==== Dataset excerpts ====

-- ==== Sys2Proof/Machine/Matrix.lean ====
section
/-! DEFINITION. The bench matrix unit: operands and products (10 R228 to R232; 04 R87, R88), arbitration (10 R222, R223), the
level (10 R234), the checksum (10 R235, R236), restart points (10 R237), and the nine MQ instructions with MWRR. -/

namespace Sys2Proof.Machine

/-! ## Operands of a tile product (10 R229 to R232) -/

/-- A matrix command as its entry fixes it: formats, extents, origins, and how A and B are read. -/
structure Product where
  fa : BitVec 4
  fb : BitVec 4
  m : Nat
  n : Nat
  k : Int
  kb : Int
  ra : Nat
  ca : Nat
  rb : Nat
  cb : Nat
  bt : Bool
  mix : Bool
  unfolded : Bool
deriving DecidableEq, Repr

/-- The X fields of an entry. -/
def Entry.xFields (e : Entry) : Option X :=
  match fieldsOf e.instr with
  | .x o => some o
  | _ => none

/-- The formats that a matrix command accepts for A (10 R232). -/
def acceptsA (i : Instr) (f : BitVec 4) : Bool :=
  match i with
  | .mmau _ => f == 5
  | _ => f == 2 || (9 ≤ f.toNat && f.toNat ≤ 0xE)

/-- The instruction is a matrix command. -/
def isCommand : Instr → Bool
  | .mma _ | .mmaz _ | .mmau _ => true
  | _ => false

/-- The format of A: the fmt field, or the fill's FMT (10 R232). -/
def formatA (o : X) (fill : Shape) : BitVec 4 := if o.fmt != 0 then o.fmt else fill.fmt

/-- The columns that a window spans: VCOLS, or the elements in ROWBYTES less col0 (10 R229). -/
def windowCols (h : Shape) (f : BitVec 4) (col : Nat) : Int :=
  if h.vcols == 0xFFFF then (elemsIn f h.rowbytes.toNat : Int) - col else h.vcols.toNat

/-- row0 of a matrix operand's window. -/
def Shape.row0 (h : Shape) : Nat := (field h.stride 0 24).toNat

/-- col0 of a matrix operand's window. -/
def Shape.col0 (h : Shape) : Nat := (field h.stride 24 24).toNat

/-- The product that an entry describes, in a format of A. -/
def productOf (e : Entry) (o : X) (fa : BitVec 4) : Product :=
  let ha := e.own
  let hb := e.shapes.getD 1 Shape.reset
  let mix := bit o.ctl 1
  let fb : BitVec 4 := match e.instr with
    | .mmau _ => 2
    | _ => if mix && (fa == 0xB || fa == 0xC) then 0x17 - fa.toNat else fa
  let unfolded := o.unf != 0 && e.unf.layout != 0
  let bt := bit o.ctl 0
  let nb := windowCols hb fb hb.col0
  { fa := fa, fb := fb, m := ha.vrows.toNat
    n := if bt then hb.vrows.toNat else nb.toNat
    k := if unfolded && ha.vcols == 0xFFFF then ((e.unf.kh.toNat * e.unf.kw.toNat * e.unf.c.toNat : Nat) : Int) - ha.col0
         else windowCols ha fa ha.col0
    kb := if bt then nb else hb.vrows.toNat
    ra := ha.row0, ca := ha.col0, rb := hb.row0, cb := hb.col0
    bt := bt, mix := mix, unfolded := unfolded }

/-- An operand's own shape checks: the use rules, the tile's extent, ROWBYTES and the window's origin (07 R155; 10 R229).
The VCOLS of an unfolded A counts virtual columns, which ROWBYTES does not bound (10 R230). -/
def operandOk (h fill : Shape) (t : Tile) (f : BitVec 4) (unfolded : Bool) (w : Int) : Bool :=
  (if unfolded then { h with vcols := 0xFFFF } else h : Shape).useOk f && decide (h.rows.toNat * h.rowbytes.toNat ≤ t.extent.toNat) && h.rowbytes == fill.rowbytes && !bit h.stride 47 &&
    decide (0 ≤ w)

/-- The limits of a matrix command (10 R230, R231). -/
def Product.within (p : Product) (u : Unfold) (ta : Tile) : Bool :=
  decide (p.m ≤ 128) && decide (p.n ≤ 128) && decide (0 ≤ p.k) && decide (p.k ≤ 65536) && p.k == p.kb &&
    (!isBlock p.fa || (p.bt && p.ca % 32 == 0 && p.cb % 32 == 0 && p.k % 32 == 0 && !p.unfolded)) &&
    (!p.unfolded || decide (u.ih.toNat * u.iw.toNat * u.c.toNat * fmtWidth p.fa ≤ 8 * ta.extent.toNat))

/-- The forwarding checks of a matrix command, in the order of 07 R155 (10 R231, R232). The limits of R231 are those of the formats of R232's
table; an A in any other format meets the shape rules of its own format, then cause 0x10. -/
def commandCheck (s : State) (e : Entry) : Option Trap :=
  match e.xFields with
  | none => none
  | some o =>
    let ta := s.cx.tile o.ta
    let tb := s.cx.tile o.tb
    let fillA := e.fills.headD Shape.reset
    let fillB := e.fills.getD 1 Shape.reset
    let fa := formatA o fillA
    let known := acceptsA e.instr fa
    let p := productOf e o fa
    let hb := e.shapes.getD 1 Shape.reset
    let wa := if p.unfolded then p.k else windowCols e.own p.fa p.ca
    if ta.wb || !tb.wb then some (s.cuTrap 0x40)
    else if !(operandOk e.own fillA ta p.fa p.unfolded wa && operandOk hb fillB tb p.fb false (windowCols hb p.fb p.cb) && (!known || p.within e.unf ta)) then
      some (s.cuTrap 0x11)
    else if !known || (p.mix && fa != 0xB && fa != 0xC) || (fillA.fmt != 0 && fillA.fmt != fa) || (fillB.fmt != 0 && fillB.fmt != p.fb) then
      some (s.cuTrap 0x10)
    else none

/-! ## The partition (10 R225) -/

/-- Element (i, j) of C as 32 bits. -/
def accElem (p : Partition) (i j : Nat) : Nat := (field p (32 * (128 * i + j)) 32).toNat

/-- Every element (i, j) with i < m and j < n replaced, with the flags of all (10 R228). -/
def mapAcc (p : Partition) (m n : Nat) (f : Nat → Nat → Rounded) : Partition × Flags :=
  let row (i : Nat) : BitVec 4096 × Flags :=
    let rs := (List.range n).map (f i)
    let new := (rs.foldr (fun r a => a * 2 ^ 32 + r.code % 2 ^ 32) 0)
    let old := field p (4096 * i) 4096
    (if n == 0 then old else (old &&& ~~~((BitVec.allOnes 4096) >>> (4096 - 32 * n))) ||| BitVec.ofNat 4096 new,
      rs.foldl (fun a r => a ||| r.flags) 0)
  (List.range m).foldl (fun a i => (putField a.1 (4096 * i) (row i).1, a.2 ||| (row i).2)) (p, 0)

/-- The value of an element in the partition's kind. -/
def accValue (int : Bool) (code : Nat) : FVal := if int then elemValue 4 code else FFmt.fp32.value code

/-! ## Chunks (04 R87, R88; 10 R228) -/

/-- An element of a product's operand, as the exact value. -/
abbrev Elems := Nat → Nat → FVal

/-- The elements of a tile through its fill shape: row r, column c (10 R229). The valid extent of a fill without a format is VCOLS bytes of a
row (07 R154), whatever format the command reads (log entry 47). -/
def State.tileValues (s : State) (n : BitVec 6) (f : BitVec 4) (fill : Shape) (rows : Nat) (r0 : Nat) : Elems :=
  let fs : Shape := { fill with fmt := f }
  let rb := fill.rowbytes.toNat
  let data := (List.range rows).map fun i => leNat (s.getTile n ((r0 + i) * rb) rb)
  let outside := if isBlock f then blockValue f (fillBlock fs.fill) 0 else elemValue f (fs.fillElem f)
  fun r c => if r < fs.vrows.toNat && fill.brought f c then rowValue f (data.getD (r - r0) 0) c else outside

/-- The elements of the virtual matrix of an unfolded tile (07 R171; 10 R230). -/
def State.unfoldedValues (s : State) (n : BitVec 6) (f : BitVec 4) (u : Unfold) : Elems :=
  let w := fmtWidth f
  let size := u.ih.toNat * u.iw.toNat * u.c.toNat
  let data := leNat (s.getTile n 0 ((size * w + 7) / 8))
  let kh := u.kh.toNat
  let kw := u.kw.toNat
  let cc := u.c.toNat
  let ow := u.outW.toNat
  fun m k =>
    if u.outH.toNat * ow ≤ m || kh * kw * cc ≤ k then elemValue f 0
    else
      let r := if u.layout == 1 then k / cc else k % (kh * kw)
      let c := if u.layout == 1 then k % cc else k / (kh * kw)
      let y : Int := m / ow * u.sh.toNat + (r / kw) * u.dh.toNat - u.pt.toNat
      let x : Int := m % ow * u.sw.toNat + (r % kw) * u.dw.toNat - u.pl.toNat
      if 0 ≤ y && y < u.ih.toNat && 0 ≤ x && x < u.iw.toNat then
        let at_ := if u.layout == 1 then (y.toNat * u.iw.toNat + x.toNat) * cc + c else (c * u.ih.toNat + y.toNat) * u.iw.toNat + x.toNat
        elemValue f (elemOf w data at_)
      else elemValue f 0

====

# [Assigned task]
Your answer must be every line from the entries that contains the string "layout", copied as it stands.

# [Answer to the exercise]
  let unfolded := o.unf != 0 && e.unf.layout != 0
      let r := if u.layout == 1 then k / cc else k % (kh * kw)
      let c := if u.layout == 1 then k % cc else k / (kh * kw)
        let at_ := if u.layout == 1 then (y.toNat * u.iw.toNat + x.toNat) * cc + c else (c * u.ih.toNat + y.toNat) * u.iw.toNat + x.toNat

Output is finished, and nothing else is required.